Here are a few other medical oxymorons, some of which we will consider as we go along:

• health insurance
• health care
• preventive medicine
• fixing health care
• medical intuition
• cutting to cure
• therapeutic tests
• scientific medicine
• medical practice
• real diseases
• real doctors

Putting Frugal and Physician together is clearly unusual and uncommon. A quick search at Google gives a paltry string of 300 citations out of billions of web pages. “Frugal physician” references mostly point to ways for physicians to save money and resources in their offices or how their lifestyles at home. A large share of results are given for Frugal Physician medical specimen cups. There is nary a word about medical people helping their patients to save money.

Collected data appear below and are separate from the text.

/-- The registers an instruction writes (R129, R134). DESIGN CHOICE: WAIT and POLL are held to write all three of a MAILBOX's
registers, whatever the object's kind, which the issuing core does not know (log 87). -/
def writes : Instr → List Reg
  | .mfc g _ => [.g g]
  | .mxc g _ => [.g g]
  | .mset g _ => [.g g]
  | .mclr g _ => [.g g]
  | .add d _ _ => [.g d]
  | .sub d _ _ => [.g d]
  | .and d _ _ => [.g d]
  | .or d _ _ => [.g d]
  | .xor d _ _ => [.g d]
  | .andn d _ _ => [.g d]
  | .orn d _ _ => [.g d]
  | .shl d _ _ => [.g d]
  | .shr d _ _ => [.g d]
  | .sar d _ _ => [.g d]
  | .rol d _ _ => [.g d]
  | .min d _ _ => [.g d]
  | .max d _ _ => [.g d]
  | .minw d _ _ => [.g d]
  | .maxw d _ _ => [.g d]
  | .slt d _ _ => [.g d]
  | .sltw d _ _ => [.g d]
  | .seq d _ _ => [.g d]
  | .sne d _ _ => [.g d]
  | .cmov d _ _ _ => [.g d]
  | .mul d _ _ => [.g d]
  | .mulh d _ _ => [.g d]
  | .mulhw d _ _ => [.g d]
  | .mulw d _ _ => [.g d]
  | .div d _ _ => [.g d]
  | .divw d _ _ => [.g d]
  | .rem d _ _ => [.g d]
  | .remw d _ _ => [.g d]
  | .clz d _ => [.g d]
  | .ctz d _ => [.g d]
  | .popc d _ => [.g d]
  | .brev d _ => [.g d]
  | .bswap d _ => [.g d]
  | .sext d _ _ _ => [.g d]
  | .zext d _ _ _ => [.g d]
  | .bext d _ _ => [.g d]
  | .bins d _ _ => [.g d]
  | .addi d _ _ => [.g d]
  | .andi d _ _ => [.g d]
  | .ori d _ _ => [.g d]
  | .xori d _ _ => [.g d]
  | .shli d _ _ => [.g d]
  | .shri d _ _ => [.g d]
  | .sari d _ _ => [.g d]
  | .roli d _ _ => [.g d]
  | .slti d _ _ => [.g d]
  | .sltwi d _ _ => [.g d]
  | .movk d _ _ _ => [.g d]
  | .lea d _ _ _ _ => [.g d]
  | .gcoord d _ => [.g d]
  | .widf d _ => [.g d]
  | .self d => [.g d]
  | .cload d => [.g d]
  | .call _ => [.g 31]
  | .callr _ => [.g 31]
  | .hstart d _ _ _ => [.g d]
  | .cpack d _ _ => [.g d]
  | .cresume d _ => [.g d]
  | .migrate d _ _ => [.g d]
  | .hstat d _ => [.g d]
  | .onew d _ _ _ => [.g d]
  | .oblig d _ => [.g d]
  | .osend d _ _ _ => [.g d]
  | .oseize d _ => [.g d]
  | .wait d _ => [.g d, .g (d + 1), .g (d + 2)]
  | .barw d _ => [.g d]
  | .poll d _ => [.g d, .g (d + 1), .g (d + 2)]
  | .oqry d _ _ => [.g d]
  | .ld d _ _ _ => [.g d]
  | .aadd d _ _ _ _ => [.g d]
  | .aand d _ _ _ _ => [.g d]
  | .aor d _ _ _ _ => [.g d]
  | .axor d _ _ _ _ => [.g d]
  | .amin d _ _ _ _ => [.g d]
  | .amax d _ _ _ _ => [.g d]
  | .aminw d _ _ _ _ => [.g d]
  | .amaxw d _ _ _ _ => [.g d]
  | .aswp d _ _ _ _ => [.g d]
  | .acas d _ _ _ _ => [.g d]
  | .afadd d _ _ _ _ => [.g d]
  | .llk d _ _ => [.g d]
  | .sul d _ _ _ => [.g d]
  | .sun d _ => [.g d]
  | .vld v _ _ => [.v v]
  | .qld q _ _ _ => [.q q]
  | .qgat q _ _ _ => [.q q]
  | .cpy d _ _ _ => [.g d]
  | .cpy2 d _ _ _ => [.g d]
  | .cpy3 d _ _ _ => [.g d]
  | .cpyi d _ _ _ => [.g d]
  | .cpyr d _ _ _ => [.g d]
  | .cpyrs d _ _ _ => [.g d]
  | .sopen d _ _ _ => [.g d]
  | .sclose d _ _ => [.g d]
  | .sstat d _ _ => [.g d]
  | .vadd d _ _ _ _ => [.v d]
  | .vsub d _ _ _ _ => [.v d]
  | .vmul d _ _ _ _ => [.v d]
  | .vmulh d _ _ _ _ => [.v d]
  | .vmin d _ _ _ _ => [.v d]
  | .vmax d _ _ _ _ => [.v d]
  | .vand d _ _ _ _ => [.v d]
  | .vor d _ _ _ _ => [.v d]
  | .vxor d _ _ _ _ => [.v d]
  | .vshl d _ _ _ _ => [.v d]
  | .vshr d _ _ _ _ => [.v d]
  | .vsar d _ _ _ _ => [.v d]
  | .vsel d _ _ _ _ => [.v d]
  | .vabs d _ _ _ => [.v d]
  | .vcmp d _ _ _ _ _ => [.k d]
  | .vfadd d _ _ _ _ => [.v d]
  | .vfsub d _ _ _ _ => [.v d]
  | .vfmul d _ _ _ _ => [.v d]
  | .vfma d _ _ _ _ => [.v d]
  | .vfms d _ _ _ _ => [.v d]
  | .vfmin d _ _ _ _ => [.v d]
  | .vfmax d _ _ _ _ => [.v d]
  | .vfabs d _ _ _ => [.v d]
  | .vfneg d _ _ _ => [.v d]
  | .vfcmp d _ _ _ _ _ => [.k d]
  | .vcvt d _ _ _ _ => [.v d]
  | .vqnt d _ f _ => [.v d, .f f]
  | .vdq d _ _ _ => [.v d, .v (d + 1), .v (d + 2), .v (d + 3)]
  | .vshuf d _ _ _ _ => [.v d]
  | .vperm d _ _ _ _ => [.v d]
  | .vbc d _ _ _ => [.v d]
  | .vext d _ _ _ => [.g d]
  | .vins d _ _ _ => [.v d]
  | .vmovk d _ => [.k d]
  | .vexp2 d _ _ _ => [.v d]
  | .vlog2 d _ _ _ => [.v d]
  | .vrcp d _ _ _ => [.v d]
  | .vrsq d _ _ _ => [.v d]
  | .vsin d _ _ _ => [.v d]
  | .vcos d _ _ _ => [.v d]
  | .vtanh d _ _ _ => [.v d]
  | .vsigm d _ _ _ => [.v d]
  | .vrsum d _ _ _ _ => [.v d]
  | .vrmax d _ _ _ _ => [.v d]
  | .vrmin d _ _ _ _ => [.v d]
  | .res d _ _ => [.g d]
  | .vdot _ d _ _ _ _ => [.v d]
  | .qdot _ d _ _ _ => [.q d]
  | .mxa _ d _ _ _ => [.g d]
  | .bmv _ d _ _ _ => [.g d]
  | .qdop d _ _ => [.q d]
  | .qmov d _ => [.q d]
  | .qsplat d _ _ => [.q d]
  | .qxv d _ _ => [.v d]
  | .qxq d _ _ => [.q d]
  | .qfadd d _ _ _ => [.q d]
  | .qfmul d _ _ _ => [.q d]
  | .qfma d _ _ _ => [.q d]
  | .qfmin d _ _ _ => [.q d]
  | .qfmax d _ _ _ => [.q d]
  | .qcvt d _ _ _ => [.q d]
  | .qsel d _ _ _ => [.q d]
  | .qfcmp d _ _ _ _ => [.q d]
  | .qadd d _ _ _ => [.q d]
  | .qsub d _ _ _ => [.q d]
  | .qmul d _ _ _ => [.q d]
  | .qand d _ _ _ => [.q d]
  | .qor d _ _ _ => [.q d]
  | .qxor d _ _ _ => [.q d]
  | .qshl d _ _ _ => [.q d]
  | .qshr d _ _ _ => [.q d]
  | .qmin d _ _ _ => [.q d]
  | .qmax d _ _ _ => [.q d]
  | .qcmp d _ _ _ _ => [.q d]
  | .qrsum d _ _ _ => [.v d]
  | .qrmax d _ _ _ => [.v d]
  | .qrmin d _ _ _ => [.v d]
  | .mxb d _ _ => [.g d]
  | .mxj d _ => [.g d]
  | .mxcap d _ _ => [.g d]
  | .mxst d _ => [.g d]
  | .bvld d _ _ => [.g d]
  | .bvrd d _ _ => [.g d]
  | .bcfg d _ => [.g d]
  | .bstat d _ => [.g d]
  | .pbind d _ => [.g d, .g (d + 1)]
  | .pfree d _ => [.g d]
  | .pstat d _ => [.g d, .g (d + 1)]
  | .enq d _ => [.g d, .g (d + 1)]
  | .deq d _ => [.g d, .g (d + 1)]
  | .xph d _ _ => [.g d]
  | .xsnd d _ _ _ => [.g d]
  | .xrcv d _ b _ => [.g d, .g b]
  | .xend d => [.g d]
  | _ => []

In the modern world, the practice of medicine almost mandates substantial costs. Even to walk into a medical office necessitates leaving several large bills on the counter or writing a good sized check.

“Physicians are not taught to save money. They are taught to save lives.” I just made that one up, but it seems to be a relative medical truism in the common era. (Saving lives is another oxymoron we will survey later.)

Medical people need to know that financial health and physical health go hand in hand. One reflects the other very commonly and is dependent on the other more than is often apparent. That is a basic understanding for a Frugal Physician.

With expensive tests and technology, pills and procedures taking over larger and larger swaths of medicine, parsimony in health care is almost unknown. It was known and common once upon a time.

Common sense and enthusiasm may help us achieve such a rational and desirable destination again, some day. Frugal Physicians need to be there before such a state eventuates.